*** Block opens ***
-- ==== Sys2Proof/Machine/Ports.lean ====
section
/-!
DEFINITION. The fabric block and its ports (R251 to R260): flits and replays, link states, routes.
-/
namespace Sys2Proof.Machine

/-! ### Registers (R252) -/

/-- Codes of port states (R252). -/
def LState.code : LState → Nat
  | .down => 0
  | .training => 1
  | .up => 2
  | .degraded => 3
  | .lost => 4

/-- FABCFG. -/
def Fabric.cfg (f : Fabric) : Nat :=
  flag f.topo * 2^32 + flag f.mv * 2^22 + f.mirr * 2^16 + f.podsize * 2^8 + f.rank

/-- LSTAT. PEER is valid in Up and Degraded; elsewhere it holds what training last set. -/
def Port.lstat (p : Port) : Nat := p.lanes.toNat * 2^40 + p.peer * 2^32 + p.st.code

/-- LCNT. -/
def Port.lcnt (p : Port) : Nat := p.replays.toNat * 2^32 + p.crcerr.toNat

/-- Port `p`. -/
def Fabric.port (f : Fabric) (p : Nat) : Port := nth f.ports p Port.init

/-- A register of the fabric block (R251). -/
def Fabric.read (f : Fabric) (off : Nat) : Nat :=
  match off with
  | 0x000 => f.cfg
  | 0x008 => f.peermap.toNat
  | 0x010 => f.lostmap.toNat
  | 0x018 => f.collto.toNat
  | _ =>
    if 0x100 ≤ off ∧ off < 0x100 + 0x20 * 12 then
      match off % 0x20 with
      | 0x00 => (f.port ((off - 0x100) / 0x20)).lstat
      | 0x08 => (f.port ((off - 0x100) / 0x20)).lcnt
      | _ => 0
    else 0

/-! ### Routes (R256, R259, R260) -/

/-- A port carries flits. -/
def Port.runs (p : Port) : Bool := p.st == .up || p.st == .degraded

/-- The list P of a destination in switched mode: the running ports of its row of the route table, ascending. -/
def Fabric.live (f : Fabric) (t : Nat) : List Nat :=
  (List.range 12).filter fun p => (tabGet f.table [] t).contains p && (f.port p).runs

/-- The direction in which a message leaves in torus mode (R260): x first, then y, then z, the shorter way round, + at distance 2. -/
def torusDir (src dst : Nat) : Option Nat :=
  let co := fun (r k : Nat) => r / 4^k % 4
  match (List.range 3).find? fun k => co src k != co dst k with
  | none => none
  | some k => some (if (co dst k + 4 - co src k) % 4 ≤ 2 then 2 * k else 2 * k + 1)

/-- The rank that lies in a direction (R260). -/
def torusNext (r dir : Nat) : Nat :=
  let k := dir / 2
  let c := r / 4^k % 4
  r - c * 4^k + (if dir % 2 = 0 then (c + 1) % 4 else (c + 3) % 4) * 4^k

/-- The ranks that a message comes through on its way, its destination last (R260). -/
def torusPath (dst : Nat) : Nat → Nat → List Nat
  | 0, _ => []
  | n + 1, r => match torusDir r dst with
    | none => []
    | some k => torusNext r k :: torusPath dst n (torusNext r k)

/-- The port on which a message from rank `src` leaves this package for rank `t` in torus mode (R260): of the two that face its direction, the one
of the parity of its source and destination. -/
def Fabric.torusPort (f : Fabric) (src t : Nat) : Option Nat :=
  (torusDir f.rank t).bind fun k =>
    let p := 2 * k + (src + t) % 2
    if (f.port p).runs then some p else none

/-- The port on which a channel to a rank is to travel, if any reaches it. -/
def Fabric.bestRoute (f : Fabric) (t : Nat) : Option Nat :=
  if f.topo then f.torusPort f.rank t
  else
    match f.live t with
    | [] => none
    | ps => ps[t % ps.length]?

/-- A package changed in its fabric. -/
def State.modFab (s : State) (g : Fabric → Fabric) : State := { s with fab := g s.fab }

/-- A port changed. -/
def State.modPort (s : State) (p : Nat) (g : Port → Port) : State := s.modFab fun f => { f with ports := modAt f.ports p g }

/-- ROUTE_SWITCH (R256): every flit of the channel on the old route is acknowledged, and the channel takes the route that the
link states now give. -/
def execRouteSwitch (dest vc : Nat) (s : State) : Out :=
  let key := 8 * dest + vc
  match s.fab.bestRoute dest with
  | none => s.noEvent
  | some p =>
    let busy := match tabFind? s.fab.route key with
      | some q => (s.fab.port q).unacked.any fun x => x.vc == vc
      | none => false
    if vc < 6 ∧ dest < s.fab.podsize ∧ dest ≠ s.fab.rank ∧ tabFind? s.fab.route key ≠ some p ∧ !busy then
      .next (s.modFab fun f => { f with route := tabSet f.route key p })
    else s.noEvent

/-! ### Link states (R258) -/

/-- Training starts: flits are held, routes follow. -/
def Port.train (p : Port) : Port := { p with st := .training, retryWait := false }

/-- The Enable event and LCTL ENABLE. -/
def Port.enable (p : Port) : Port :=
  match p.st with
  | .down => { p.train with failures := 0 }
  | .lost => { p.train with failures := 0 }
  | _ => p

/-- The Disable event. -/
def Port.disable (p : Port) : Port := { p with st := .down, retryWait := false }

/-- The Retrain event. -/
def Port.retrain (p : Port) : Port :=
  match p.st with
  | .up => p.train
  | .degraded => p.train
  | .lost => { p.train with failures := 0 }
  | _ => p

/-- LCTL (R252). -/
def Port.command (v : Nat) (p : Port) : Port :=
  match v % 4 with
  | 1 => p.retrain
  | 2 => p.disable
  | 3 => p.enable
  | _ => p

/-- A step at a port that exists. -/
def portStep (port : Nat) (s : State) (ok : Port → Bool) (f : Port → Port) : Out :=
  if port < 12 ∧ ok (s.fab.port port) then .next (s.modPort port f) else s.noEvent

/-- RETRAIN. -/
def execRetrain (port : Nat) (s : State) : Out := portStep port s (fun _ => true) Port.retrain
/-- LINK_DISABLE. -/
def execLinkDisable (port : Nat) (s : State) : Out := portStep port s (fun _ => true) Port.disable
/-- LINK_ENABLE. -/
def execLinkEnable (port : Nat) (s : State) : Out := portStep port s (fun _ => true) Port.enable

/-- The end of a training attempt (R258). -/
def Port.trained (p : Port) (res : TrainResult) : Port :=
  match res with
  | .trained peer => { p with st := .up, lanes := 0xFF, peer := peer % 64 }
  | .half peer upper => { p with st := .degraded, lanes := if upper then 0xF0 else 0x0F, peer := peer % 64 }
  | .fail =>
    let p := { p with failures := p.failures + 1 }
    if 3 ≤ p.failures then { p with st := .lost } else { p with retryWait := true }

/-- TRAINING_RESULT (R258). -/
def execTrainingResult (port : Nat) (res : TrainResult) (s : State) : Out :=
  portStep port s (fun p => p.st == .training && !p.retryWait) fun p => p.trained res

/-- TRAINING_RETRY (R258): 100 µs after a failure. -/
def execTrainingRetry (port : Nat) (s : State) : Out :=
  portStep port s (fun p => p.st == .training && p.retryWait) fun p => { p with retryWait := false }

/-- The Lane event (R258): Up goes on with the four lanes without the failed one, with half its credits; Degraded retrains. -/
def Port.laneFail (p : Port) (lane : Nat) : Port :=
  if p.st == .up then { p with st := .degraded, lanes := if lane < 4 then 0xF0 else 0x0F, credits := p.credits.map (· / 2) }
  else p.train

/-- LANE_FAIL: a lane in use fails. -/
def execLaneFail (port lane : Nat) (s : State) : Out :=
  portStep port s (fun p => p.runs && decide (lane < 8) && p.lanes.getLsbD lane) fun p => p.laneFail lane

/-- SILENCE (R258). -/
def execSilence (port : Nat) (s : State) : Out := portStep port s Port.runs Port.train

/-! ### Flits (R253, R255, R256) -/

/-- One bit of CRC-32 with the IEEE 802.3 polynomial, reflected. -/
def crcBit (c : Nat) : Nat := if c % 2 = 1 then (c / 2) ^^^ 0xEDB88320 else c / 2

/-- One byte of CRC-32. -/
def crcByte (c : Nat) (b : Byte) : Nat := (List.range 8).foldl (fun c _ => crcBit c) (c ^^^ b.toNat)

/-- CRC-32 of bytes (R253; the IEEE 802.3 start value, order of bits and final inversion). -/
def crc32 (bs : List Byte) : Nat := bs.foldl crcByte 0xFFFFFFFF ^^^ 0xFFFFFFFF

/-- The fields of a flit (R253). -/
def flitSeq (bs : List Byte) : Nat := bits (leNat (bs.take 4)) 31 20
def flitAck (bs : List Byte) : Nat := bits (leNat (bs.take 4)) 19 8
def flitVc (bs : List Byte) : Nat := bits (leNat (bs.take 4)) 7 5
def flitKind (bs : List Byte) : Nat := bits (leNat (bs.take 4)) 4 3

/-- The flit's check is good. -/
def flitGood (bs : List Byte) : Bool := bs.length == 64 && crc32 (bs.take 60) == leNat (bs.drop 60)

/-- Flits up to and including an acknowledged number leave the list of those held; an unknown number leaves it as it is. -/
def ackUpTo (held : List Flit) (ack : Nat) : List Flit :=
  match findIdxFrom (fun (f : Flit) => f.seq == ack) held 0 with
  | some (i, _) => held.drop (i + 1)
  | none => held

/-- Flits up to an acknowledged number are held no more, nor resent (R255). -/
def Port.ack (p : Port) (ack : Nat) : Port :=
  let held := ackUpTo p.unacked ack
  { p with unacked := held, sendq := p.sendq.filter fun (f : Flit) => held.any fun h => h.seq == f.seq }

/-- A replay request (R255): every flit after ACK is to be resent, in order. -/
def Port.replay (p : Port) (ack : Nat) : Port :=
  let held := ackUpTo p.unacked ack
  { p with unacked := held, sendq := held }

/-- The next flit is resent, and counted; one resent 16 times without being acknowledged sends the link to Training (R255). -/
def Port.resend (p : Port) : Port :=
  match p.sendq with
  | [] => p
  | f :: t =>
    let held := p.unacked.map fun (h : Flit) => if h.seq == f.seq then { h with resent := h.resent + 1 } else h
    let p := { p with unacked := held, sendq := t, replays := p.replays + 1 }
    if held.any fun f => decide (16 ≤ f.resent) then p.train else p

/-- A flit arrives (R255): accepted when its check is good and its SEQ is the next expected, else discarded with a replay
request. -/
def Port.receive (p : Port) (bs : List Byte) : Port :=
  if flitGood bs && flitSeq bs == p.expect then
    let p := { p with expect := (p.expect + 1) % 4096, wantReplay := false }
    if flitKind bs = 3 then p.replay (flitAck bs) else p.ack (flitAck bs)
  else { p with crcerr := p.crcerr + 1, wantReplay := true }

/-- The flit is accepted (R255). -/
def Port.accepts (p : Port) (bs : List Byte) : Bool := flitGood bs && flitSeq bs == p.expect

/-- Credits of a channel come back (R256). -/
def Port.credit (p : Port) (vc n : Nat) : Port := { p with credits := modAt p.credits vc (· + n) }

/-- FLIT_RECEIVE. What an accepted payload carries is the subject of the step of its message; the number of credits that a credit return
carries is open: a free value (DESIGN CHOICE, log entry 120). Channels 6 and 7 do not occur (R253). -/
def execFlitReceive (port : Nat) (flit : List Byte) (s : State) : Out :=
  let ok := (s.fab.port port).accepts flit
  if ok && decide (6 ≤ flitVc flit) then s.noEvent
  else if ok && flitKind flit == 2 then
    let (v, s) := s.free
    portStep port s (fun p => p.runs && flit.length == 64) fun p => (p.receive flit).credit (flitVc flit) (v.toNat % 2^16)
  else portStep port s (fun p => p.runs && flit.length == 64) fun p => p.receive flit

/-- REPLAY_REQUEST (R255). -/
def execReplayRequest (port ack : Nat) (s : State) : Out := portStep port s Port.runs fun p => p.replay (ack % 4096)

/-- CREDIT_RETURN (R256). -/
def execCreditReturn (port vc n : Nat) (s : State) : Out :=
  portStep port s (fun p => p.runs && decide (vc < 6)) fun p => p.credit vc n

/-- A port may send a new flit of a channel (R255, R256): it runs, no flit waits to be resent, the channel has a credit, and fewer than 1024 flits
are unacknowledged. -/
def Port.maySend (p : Port) (vc : Nat) : Bool := p.runs && p.sendq.isEmpty && decide (0 < nth p.credits vc 0) && decide (p.unacked.length < 1024)

/-- A new payload flit leaves: it spends a credit, and is held until it is acknowledged. -/
def Port.send (p : Port) (vc : Nat) (data : List Byte) : Port :=
  { p with
    nextSeq := (p.nextSeq + 1) % 4096
    unacked := p.unacked ++ [⟨p.nextSeq, vc, 0, data, 0⟩]
    credits := modAt p.credits vc (· - 1) }

/-- This port is the route of a message from one rank to another (R256, R260): of its own messages by their channel; of those that come through
it in torus mode, by their source and destination, between which one port alone is a route. -/
def Fabric.routed (f : Fabric) (port src dest vc : Nat) : Bool :=
  if src = f.rank then tabFind? f.route (8 * dest + vc) == some port
  else f.topo && decide (src < 64) && decide (dest < 64) && dest != f.rank && (torusPath dest 6 src).contains f.rank && f.torusPort src dest == some port

/-- A flit leaves a port (R253, R255, R256): the first that is to be resent, or a new one of a channel between two ranks whose route is this
port. -/
def State.flitSend (s : State) (port src dest vc : Nat) (data : List Byte) : Out :=
  let p := s.fab.port port
  if 12 ≤ port ∨ !p.runs then s.noEvent
  else if !p.sendq.isEmpty then .next (s.modPort port Port.resend)
  else if vc < 6 ∧ data.length = 56 ∧ s.fab.routed port src dest vc ∧ p.maySend vc then .next (s.modPort port fun p => p.send vc data)
  else s.noEvent

end Sys2Proof.Machine
end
*** Block closes ***
### WHAT NEEDS TO BE DONE
Look above for the line holding "states (R252). -/" and the line holding "let co := fun (r k : Nat) => r / 4^k % 4", then output exactly those two lines and every line between them, nothing more.

### SOLUTION FOR THIS TASK
/-- Codes of port states (R252). -/
def LState.code : LState → Nat
  | .down => 0
  | .training => 1
  | .up => 2
  | .degraded => 3
  | .lost => 4

/-- FABCFG. -/
def Fabric.cfg (f : Fabric) : Nat :=
  flag f.topo * 2^32 + flag f.mv * 2^22 + f.mirr * 2^16 + f.podsize * 2^8 + f.rank

/-- LSTAT. PEER is valid in Up and Degraded; elsewhere it holds what training last set. -/
def Port.lstat (p : Port) : Nat := p.lanes.toNat * 2^40 + p.peer * 2^32 + p.st.code

/-- LCNT. -/
def Port.lcnt (p : Port) : Nat := p.replays.toNat * 2^32 + p.crcerr.toNat

/-- Port `p`. -/
def Fabric.port (f : Fabric) (p : Nat) : Port := nth f.ports p Port.init

/-- A register of the fabric block (R251). -/
def Fabric.read (f : Fabric) (off : Nat) : Nat :=
  match off with
  | 0x000 => f.cfg
  | 0x008 => f.peermap.toNat
  | 0x010 => f.lostmap.toNat
  | 0x018 => f.collto.toNat
  | _ =>
    if 0x100 ≤ off ∧ off < 0x100 + 0x20 * 12 then
      match off % 0x20 with
      | 0x00 => (f.port ((off - 0x100) / 0x20)).lstat
      | 0x08 => (f.port ((off - 0x100) / 0x20)).lcnt
      | _ => 0
    else 0

/-! ### Routes (R256, R259, R260) -/

/-- A port carries flits. -/
def Port.runs (p : Port) : Bool := p.st == .up || p.st == .degraded

/-- The list P of a destination in switched mode: the running ports of its row of the route table, ascending. -/
def Fabric.live (f : Fabric) (t : Nat) : List Nat :=
  (List.range 12).filter fun p => (tabGet f.table [] t).contains p && (f.port p).runs

/-- The direction in which a message leaves in torus mode (R260): x first, then y, then z, the shorter way round, + at distance 2. -/
def torusDir (src dst : Nat) : Option Nat :=
  let co := fun (r k : Nat) => r / 4^k % 4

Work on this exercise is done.